(Stored items)
* * *
section
/-! PROOFS. The statements about DBCNT, about two reads of the flags in a row and about one lane beside another
(42_debounce.md R155, R156; 43_change_channel.md R176; 40_cycle_and_tick.md R110). -/

namespace Sys2Proof.Machine

open Sys2Proof

/-! ## DBCNT -/

/-- No two registers stand at one offset: a block with all 16 slots gives each back from its own. -/
theorem offsetOf_injective {r r' : Reg} (h : offsetOf r = offsetOf r') : r = r' := by
  have hall (q : Reg) : q.inBlock 16 := by
    cases q with
    | dbcnt i => exact i.isLt
    | ctrl | period | tval | count | cooldown | cfg | state | changed | event => trivial
  have hr := regAt_offsetOf (hall r)
  rw [h, regAt_offsetOf (hall r')] at hr
  exact (Option.some.inj hr).symm

/-- The map is empty at the offset of a register that the block does not have. -/
theorem regAt_offsetOf_eq_none {n : Nat} {r : Reg} (hr : ¬ r.inBlock n) : regAt n (offsetOf r) = none := by
  cases hreg : regAt n (offsetOf r) with
  | none => rfl
  | some r' =>
    obtain ⟨hr', hoff⟩ := regAt_eq_some (offsetOf_aligned r) hreg
    exact absurd (offsetOf_injective hoff ▸ hr') hr

theorem decode_packTD_unmapped {n : Nat} {r : Reg} (hr : ¬ r.inBlock n) (write : Bool) (wdata : Word) :
    decode n (packTD wordSize write (offsetOf r)) wdata = .error .unmapped :=
  decode_of_regAt_none (tdSize_packTD _ _ _) (by rw [tdOffset_packTD, offsetOf_aligned])
    (by rw [tdOffset_packTD, regAt_offsetOf_eq_none hr])

theorem perform_rdDbcnt_mapped {s : State} {i : BitVec 4} (hi : i.toNat < s.params.n) :
    performInstr (.rdDbcnt i) s = .done (dbcntWord s i.toNat) noEffect := if_pos hi

theorem perform_rdDbcnt_unmapped {s : State} {i : BitVec 4} (hi : s.params.n ≤ i.toNat) :
    performInstr (.rdDbcnt i) s = .raise .unmapped := if_neg (by omega)

/-- Settles O22: below N the read has no effect; from N on `perform` and the decoder both give UNMAPPED. -/
theorem rdDbcntAnswersTheCooldownCounter : Obligations.RdDbcntAnswersTheCooldownCounter := by
  unfold Obligations.RdDbcntAnswersTheCooldownCounter
  intro s i
  refine ⟨fun hi => ⟨_, answersQuietly_of_perform (perform_rdDbcnt_mapped hi), toNat_zero_append 16 _⟩,
    fun hi => errorsQuietly_of_perform (perform_rdDbcnt_unmapped hi), ?_, fun n wdata => ?_⟩
  · revert i
    decide
  · rw [encode_fst]
    change decode n (packTD wordSize false (offsetOf (.dbcnt i))) wdata = _ ∧ _
    split
    · next hi =>
      have hr : (Reg.dbcnt i).inBlock n := hi
      exact ⟨decode_packTD_offsetOf (regAt_offsetOf hr) false wdata,
        decode_packTD_offsetOf (regAt_offsetOf hr) true wdata⟩
    · next hi =>
      have hr : ¬ (Reg.dbcnt i).inBlock n := hi
      exact ⟨decode_packTD_unmapped hr false wdata, decode_packTD_unmapped hr true wdata⟩

/-! ## Two reads of the flags in a row -/

/-- The changed vector depends on the flags of the lanes below N only. -/
theorem changedVec_congr {s t : State} (hn : s.params.n ≤ 16) (hparams : t.params = s.params)
    (h : ∀ j, j < s.params.n → ((t.chan j).changed = true ↔ (s.chan j).changed = true)) :
    changedVec t = changedVec s := by
  apply BitVec.eq_of_getLsbD_eq
  intro j _
  unfold changedVec
  rw [Bool.eq_iff_iff, getLsbD_laneVec_chan (by rwa [hparams]) rfl, getLsbD_laneVec_chan hn rfl, hparams]
  exact and_congr_right (h j)

theorem changedVec_eq_zero {s : State} (hn : s.params.n ≤ 16)
    (h : ∀ j, j < s.params.n → ¬ (s.chan j).changed = true) : changedVec s = 0#16 := by
  apply BitVec.eq_of_getLsbD_eq
  intro j _
  unfold changedVec
  rw [Bool.eq_iff_iff, getLsbD_laneVec_chan hn rfl]
  simpa using h j

section NoTransition

variable {s : State} (hn : s.params.n ≤ 16) (hlanes : s.ch.length = s.params.n) (hnone : ∀ i, ¬ Accepts s i)
include hn hlanes hnone

/-- With no accepted transition an edge with no effect keeps the changed vector. -/
theorem changedVec_clockEdge_quiet (r : Response) (wdata : Word) :
    changedVec (clockEdge s r noEffect wdata) = changedVec s := by
  refine changedVec_congr hn rfl fun j hj => ?_
  rw [clockEdge_flagsKept s r noEffect wdata rfl j (hlanes ▸ hj)]
  exact or_iff_left (hnone j)

/-- With no accepted transition an edge that clears the flags leaves none. -/
theorem changedVec_clockEdge_clears (r : Response) (wdata : Word) :
    changedVec (clockEdge s r { noEffect with clr := changedVec s } wdata) = 0#16 := by
  refine changedVec_eq_zero hn fun j hj => ?_
  rw [clockEdge_changed_of_clr hn r wdata rfl hj (hlanes ▸ hj)]
  exact hnone j

end NoTransition

/-- Settles O39: with no accepted transition a plain read keeps every flag, and an RD_EVENT leaves none. -/
theorem flagReadsAreIdempotent : Obligations.FlagReadsAreIdempotent := by
  unfold Obligations.FlagReadsAreIdempotent
  intro s t hlegal hlanes hnone
  have hn := le_sixteen_of_legal hlegal
  constructor
  · intro h
    rw [exec_of_done (i := .rdChanged) rfl] at h
    obtain rfl := Host.Outcome.next.inj h
    refine ⟨_, exec_of_done rfl, congrArg Response.okay ?_⟩
    rw [changedWord, changedVec_clockEdge_quiet hn hlanes hnone]
    rfl
  · intro h
    rw [exec_of_done (i := .rdEvent) rfl] at h
    obtain rfl := Host.Outcome.next.inj h
    have hvec := changedVec_clockEdge_clears hn hlanes hnone (.okay (eventWord s)) (encode .rdEvent).2
    refine ⟨_, _, exec_of_done rfl, congrArg Response.okay ?_, exec_of_done rfl, fun w hw => ?_⟩
    · rw [changedWord, hvec]
      rfl
    · obtain rfl := Response.okay.inj hw
      rw [eventWord, hvec, toNat_zero_append]
      exact (stableVec _).isLt

/-! ## One lane beside another -/

/-- Lane i after the edge of a transaction: the tick's part and the transaction's clear (40 R111). -/
theorem exec_chan {op : Instr} {i : Nat} {s t : State} (hi : i < s.ch.length) (h : exec op s = .next t) :
    t.chan i = mergeLane (performInstr op s).effect.clr i (s.chan i)
      (if tickDue s then tickLane s i (s.chan i) else holdLane (s.chan i)) := by
  rw [exec_eq_finish] at h
  obtain ⟨r, eff, hp, rfl⟩ | ⟨c, hp, rfl⟩ := finish_cases h
  · rw [hp]
    exact clockEdge_chan s _ _ _ hi
  · rw [hp]
    exact clockEdge_chan s (.error c) noEffect (encode op).2 hi

/-- Only an RD_EVENT clears flags, and it clears those it returns (43 R172). -/
theorem perform_clr (op : Instr) (s : State) :
    (performInstr op s).effect.clr = if op = .rdEvent then changedVec s else 0#16 := by
  by_cases hop : op = .rdEvent
  · subst hop
    rfl
  rw [if_neg hop]
  have heff := perform_effect op s
  generalize (performInstr op s).effect = eff at heff
  cases heff with
  | clears => exact absurd rfl hop
  | quiet | enables | storesPeriod | storesCount | storesCooldown => rfl

/-- A lane's part of a merge reads one bit of the clear. -/
theorem mergeLane_congr_clr {clr clr' : Half} {i : Nat} (h : clr.getLsbD i = clr'.getLsbD i) (c : Channel)
    (t : LaneTick) : mergeLane clr i c t = mergeLane clr' i c t := by
  simp only [mergeLane, h]

/-- A lane at a tick reads COOLDOWN and its own level (40 R110). -/
theorem tickLane_congr {s s' : State} {i : Nat} (hcooldown : s.cooldown = s'.cooldown)
    (hlevel : logicalLevel s i = logicalLevel s' i) (c : Channel) : tickLane s i c = tickLane s' i c := by
  simp only [tickLane, hcooldown, hlevel]

/-- Settles O40: what the edge makes of a lane is a function of the fields that agree. -/
theorem lanesDoNotInterfere : Obligations.LanesDoNotInterfere := by
  unfold Obligations.LanesDoNotInterfere
  intro op i s s' t t' hi hi' hchan hen htval hcooldown hn hraw hpolarity ht ht'
  have hdue : tickDue s = tickDue s' := by simp only [tickDue, hen, htval]
  have hlevel : logicalLevel s i = logicalLevel s' i := by rw [logicalLevel_eq, logicalLevel_eq, hraw, hpolarity]
  have hvec : (changedVec s).getLsbD i = (changedVec s').getLsbD i := by
    unfold changedVec
    rw [getLsbD_laneVec, getLsbD_laneVec, hn]
    change (_ && (s.chan i).changed) = (_ && (s'.chan i).changed)
    simp only [hi, hi', hchan]
  have hclr : (performInstr op s).effect.clr.getLsbD i = (performInstr op s').effect.clr.getLsbD i := by
    rw [perform_clr, perform_clr]
    split
    · exact hvec
    · rfl
  rw [exec_chan hi ht, exec_chan hi' ht', mergeLane_congr_clr hclr, hchan, hdue, tickLane_congr hcooldown hlevel]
* * *
Work to be completed: Scan the entries above and show each line that contains the word "hchan".

Written solution:
  intro op i s s' t t' hi hi' hchan hen htval hcooldown hn hraw hpolarity ht ht'
    simp only [hi, hi', hchan]
  rw [exec_chan hi ht, exec_chan hi' ht', mergeLane_congr_clr hclr, hchan, hdue, tickLane_congr hcooldown hlevel]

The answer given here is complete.